* **Brief**
Repeat precisely the span of lines below that opens with the line containing "windowSize : Nat" and closes with the line containing "some (.vmullo g", both included.

* **Data**
-- ==== Sys2Proof/Syntax.lean ====
section
/-! DEFINITION. The whole syntax: one constructor per row of spec/opcode_table.json. A syllable's constructor carries its
guard (R36; not the twin, R33) and its operand fields in the order of its format (R41 to R44). A machine event carries where
it happens and what came from outside the device. -/

namespace Sys2Proof

/-- One compact half of a twin syllable (R42): `low` is bits 11:0, an immediate when i = 1, else rs2 in 11:7. -/
structure TwinHalf where
  op : BitVec 5
  rd : BitVec 5
  rs1 : BitVec 5
  i : BitVec 1
  low : BitVec 12
deriving DecidableEq, Repr

/-- The two streams of a core (R34, R136). -/
inductive Strm where
  | x
  | a
deriving DecidableEq, Repr

/-- Where the code service and the runtime place an image that LOAD maps (R12, R15, R21): its virtual base, the physical
base of the pages, and the handle values bound to symbol names. DESIGN CHOICE, log entry 31. -/
structure Placement where
  va : Word
  pa : Nat
  handles : List (Bytes × Word)
deriving DecidableEq, Repr

/-- A supervisor's edit of one core's save image (R332, R333): the number of survey records it leaves, bytes of bank 31
it rewrites, and the HELDACC and CLAIMSL bits it keeps. -/
structure CoreEdit where
  core : Nat
  n : Nat
  bank31 : List (Nat × BitVec 8)
  held : Word
  claim : Word
deriving DecidableEq, Repr

/-- The supervisor's edits of a context, core by core. -/
abbrev Edits := List CoreEdit

/-- What a peer's space-2 access does at its target (R254, R278, R292). -/
inductive PeerOp where
  /-- a read of len bytes -/
  | read (len : Nat)
  /-- a write of the bytes -/
  | write (data : Bytes)
  /-- an atomic: its opcode (R291), log2 of its size, its operand and the ACAS new value -/
  | atomic (op : Nat) (sz : Nat) (operand new : Word)
  /-- an AWAIT: log2 of its size, its condition and its operand (R295, R399) -/
  | await (sz cond : Nat) (operand : Word)
deriving DecidableEq, Repr

/-- A space-2 access that arrives from a node at an offset of the shared window (R254). -/
structure PeerAccess where
  node : Nat
  part : Nat
  off : Nat
  op : PeerOp
deriving DecidableEq, Repr

/-- Who writes WAKE.SET (R388): a management core, or an Ethernet client of a partition. -/
inductive ClientId where
  | mgmt (core : Nat)
  | client (part : Nat)
deriving DecidableEq, Repr

/-- A firmware stage image as the Balore root is given it (R394): its stage, the stage that a stage of 4 or later updates, its bytes, key,
signature, security version, the system address at which its code stands and its entry. -/
structure StageImage where
  stage : Nat
  updates : Nat
  image : Bytes
  key : Bytes
  sig : Bytes
  version : Nat
  base : Nat
  entry : Nat
deriving DecidableEq, Repr

/-- A register that a write names: in a partition's system window (R92, R258, R341, R367), in the power controller's window
(R373, R384) or in the Balore window (R261, R397). -/
inductive RegTarget where
  | part (p off : Nat)
  | power (off : Nat)
  | balore (off : Nat)
deriving DecidableEq, Repr

/-- What the management firmware gives a partition (R91, R254): its cores, its peer set with window sizes, and the physical
base and size of this device's shared window. -/
structure PartConfig where
  cores : List Nat
  peers : List (Nat × Nat)
  windowBase : Nat
  windowSize : Nat
deriving DecidableEq, Repr
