/-- The V class (R48): opcode to instruction, every field taken from its place; rows by opcode. -/
def rawV (w : Word) : Option Instr :=
  let g := fld w 44 4
  match (fld w 48 8).toNat with
  | 0 => some (.vadd g (fld w 34 10) (fld w 24 10) (fld w 14 10) (fld w 0 4))
  | 1 => some (.vsub g (fld w 34 10) (fld w 24 10) (fld w 14 10) (fld w 0 4))
  | 2 => some (.vmul g (fld w 34 10) (fld w 24 10) (fld w 14 10) (fld w 0 4))
  | 3 => some (.vfma g (fld w 34 10) (fld w 24 10) (fld w 14 10) (fld w 4 10) (fld w 0 4))
  | 4 => some (.vfms g (fld w 34 10) (fld w 24 10) (fld w 14 10) (fld w 4 10) (fld w 0 4))
  | 5 => some (.vmin g (fld w 34 10) (fld w 24 10) (fld w 14 10))
  | 6 => some (.vmax g (fld w 34 10) (fld w 24 10) (fld w 14 10))
  | 7 => some (.vabs g (fld w 34 10) (fld w 24 10))
  | 8 => some (.vneg g (fld w 34 10) (fld w 24 10))
  | 9 => some (.vadds g (fld w 34 10) (fld w 24 10) (fld w 14 10) (fld w 0 4))
  | 10 => some (.vsubs g (fld w 34 10) (fld w 24 10) (fld w 14 10) (fld w 0 4))
  | 11 => some (.vmullo g (fld w 34 10) (fld w 24 10) (fld w 14 10))
  | 12 => some (.vmulh g (fld w 34 10) (fld w 24 10) (fld w 14 10) (fld w 0 4))
  | 13 => some (.vrshr g (fld w 34 10) (fld w 24 10) (fld w 0 6))
  | 14 => some (.vshl g (fld w 34 10) (fld w 24 10) (fld w 0 6))
  | 15 => some (.vshr g (fld w 34 10) (fld w 24 10) (fld w 0 6))
  | 16 => some (.vsar g (fld w 34 10) (fld w 24 10) (fld w 0 6))
  | 17 => some (.vand g (fld w 34 10) (fld w 24 10) (fld w 14 10))
  | 18 => some (.vor g (fld w 34 10) (fld w 24 10) (fld w 14 10))
  | 19 => some (.vxor g (fld w 34 10) (fld w 24 10) (fld w 14 10))
  | 20 => some (.vnot g (fld w 34 10) (fld w 24 10))
  | 21 => some (.vcmp g (fld w 40 4) (fld w 24 10) (fld w 14 10) (fld w 0 4))
  | 22 => some (.vsel g (fld w 34 10) (fld w 24 10) (fld w 14 10) (fld w 0 4))
  | 23 => some (.vmov g (fld w 34 10) (fld w 24 10))
  | 24 => some (.vmovi g (fld w 34 10) (fld w 0 24))
  | 25 => some (.vbc g (fld w 34 10) (fld w 19 5))
  | 26 => some (.viota g (fld w 34 10) (fld w 0 24))
  | 27 => some (.vperm g (fld w 34 10) (fld w 24 10) (fld w 14 10) (fld w 4 10))
  | 28 => some (.vrotl g (fld w 34 10) (fld w 24 10) (fld w 0 6))
  | 29 => some (.vcvt g (fld w 34 10) (fld w 24 10) (fld w 0 4))
  | 30 => some (.vpack g (fld w 34 10) (fld w 24 10) (fld w 14 10) (fld w 4 4) (fld w 0 4))
  | 31 => some (.vunpk g (fld w 34 10) (fld w 24 10) (fld w 8 2) (fld w 4 4) (fld w 0 4))
  | 32 => some (.vqbx g (fld w 34 10) (fld w 24 10) (fld w 4 4) (fld w 0 4))
  | 33 => some (.vdqbx g (fld w 34 10) (fld w 24 10) (fld w 4 4))
  | 34 => some (.vred g (fld w 34 10) (fld w 24 10) (fld w 4 2) (fld w 0 4))
  | 35 => some (.vflag g (fld w 39 5) (fld w 35 4) (fld w 33 2))
  | 36 => some (.vclamp g (fld w 34 10) (fld w 24 10) (fld w 14 10) (fld w 4 10))
  | 37 => some (.vsend g (fld w 24 10) (fld w 21 3))
  | _ => none

/-- The M class (R49): opcode to instruction, every field taken from its place; rows by opcode. -/
def rawM (w : Word) : Option Instr :=
  let g := fld w 44 4
  match (fld w 48 8).toNat with
  | 0 => some (.fmt g (fld w 39 5))
  | 1 => some (.fmti g (fld w 40 4))
  | 2 => some (.acq g (fld w 38 6) (fld w 36 2) (fld w 35 1))
  | 3 => some (.arel g (fld w 38 6))
  | 4 => some (.oclaim g (fld w 38 6))
  | 5 => some (.orel g (fld w 38 6))
  | 6 => some (.owr g (fld w 38 6) (fld w 32 6) (fld w 22 10))
  | 7 => some (.lgb g (fld w 43 1) (fld w 31 12) (fld w 23 8) (fld w 22 1) (fld w 12 10) (fld w 4 2) (fld w 0 4))
  | 8 => some (.lgbc g (fld w 43 1) (fld w 31 12) (fld w 23 8) (fld w 22 1) (fld w 12 10) (fld w 4 2) (fld w 0 4))
  | 9 => some (.lginv g (fld w 36 8) (fld w 28 8))
  | 10 => some (.lgsave g (fld w 36 8) (fld w 28 8) (fld w 22 6) (fld w 19 3))
  | 11 => some (.lgload g (fld w 36 8) (fld w 28 8) (fld w 22 6) (fld w 19 3))
  | 12 => some (.lgsum g (fld w 36 8) (fld w 28 8) (fld w 9 10))
  | 13 => some (.mlu g (fld w 43 1) (fld w 31 12) (fld w 25 6) (fld w 17 8) (fld w 11 6) (fld w 6 5) (fld w 4 2) (fld w 0 4))
  | 14 => some (.mluc g (fld w 43 1) (fld w 31 12) (fld w 25 6) (fld w 17 8) (fld w 11 6) (fld w 6 5) (fld w 4 2) (fld w 0 4))
  | 15 => some (.mzero g (fld w 43 1) (fld w 31 12) (fld w 25 6) (fld w 4 2) (fld w 0 4))
  | 16 => if fld w 24 1 = 1#1 then some (.mdrainSt g (fld w 43 1) (fld w 31 12) (fld w 25 6) (fld w 14 2) (fld w 4 2) (fld w 0 4))
    else some (.mdrain g (fld w 43 1) (fld w 31 12) (fld w 25 6) (fld w 14 10) (fld w 4 2) (fld w 0 4))
  | _ => none

/-- The I class (R49): opcode to instruction, every field taken from its place; rows by opcode. -/
def rawI (w : Word) : Option Instr :=
  let g := fld w 44 4
  match (fld w 48 8).toNat with
  | 0 => some (.vpop g (fld w 34 10) (fld w 25 4) (fld w 23 2) (fld w 22 1) (fld w 19 3) (fld w 4 2) (fld w 0 4))
  | 1 => some (.vpush g (fld w 34 10) (fld w 25 4) (fld w 23 2) (fld w 4 2) (fld w 0 4))
  | 2 => some (.spop g (fld w 29 5) (fld w 25 4) (fld w 23 2) (fld w 22 1) (fld w 19 3) (fld w 4 2) (fld w 0 4))
  | 3 => some (.ypop g (fld w 34 10) (fld w 23 2) (fld w 22 1) (fld w 19 3) (fld w 4 2) (fld w 0 4))
  | 4 => some (.cpop g (fld w 29 5) (fld w 23 2) (fld w 22 1) (fld w 19 3) (fld w 4 2) (fld w 0 4))
  | 5 => some (.apush g (fld w 29 5) (fld w 25 4) (fld w 23 2) (fld w 4 2) (fld w 0 4))
  | 6 => some (.ipsel g (fld w 40 4) (fld w 4 2) (fld w 0 4))
  | 7 => some (.ipld g (fld w 40 4) (fld w 34 6) (fld w 4 2) (fld w 0 4))
  | 8 => some (.ipf g (fld w 24 10) (fld w 4 2) (fld w 0 4))
  | _ => none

* **Your response**
  windowSize : Nat
deriving DecidableEq, Repr
/-- The V class (R48): opcode to instruction, every field taken from its place; rows by opcode. -/
def rawV (w : Word) : Option Instr :=
  let g := fld w 44 4
  match (fld w 48 8).toNat with
  | 0 => some (.vadd g (fld w 34 10) (fld w 24 10) (fld w 14 10) (fld w 0 4))
  | 1 => some (.vsub g (fld w 34 10) (fld w 24 10) (fld w 14 10) (fld w 0 4))
  | 2 => some (.vmul g (fld w 34 10) (fld w 24 10) (fld w 14 10) (fld w 0 4))
  | 3 => some (.vfma g (fld w 34 10) (fld w 24 10) (fld w 14 10) (fld w 4 10) (fld w 0 4))
  | 4 => some (.vfms g (fld w 34 10) (fld w 24 10) (fld w 14 10) (fld w 4 10) (fld w 0 4))
  | 5 => some (.vmin g (fld w 34 10) (fld w 24 10) (fld w 14 10))
  | 6 => some (.vmax g (fld w 34 10) (fld w 24 10) (fld w 14 10))
  | 7 => some (.vabs g (fld w 34 10) (fld w 24 10))
  | 8 => some (.vneg g (fld w 34 10) (fld w 24 10))
  | 9 => some (.vadds g (fld w 34 10) (fld w 24 10) (fld w 14 10) (fld w 0 4))
  | 10 => some (.vsubs g (fld w 34 10) (fld w 24 10) (fld w 14 10) (fld w 0 4))
  | 11 => some (.vmullo g (fld w 34 10) (fld w 24 10) (fld w 14 10))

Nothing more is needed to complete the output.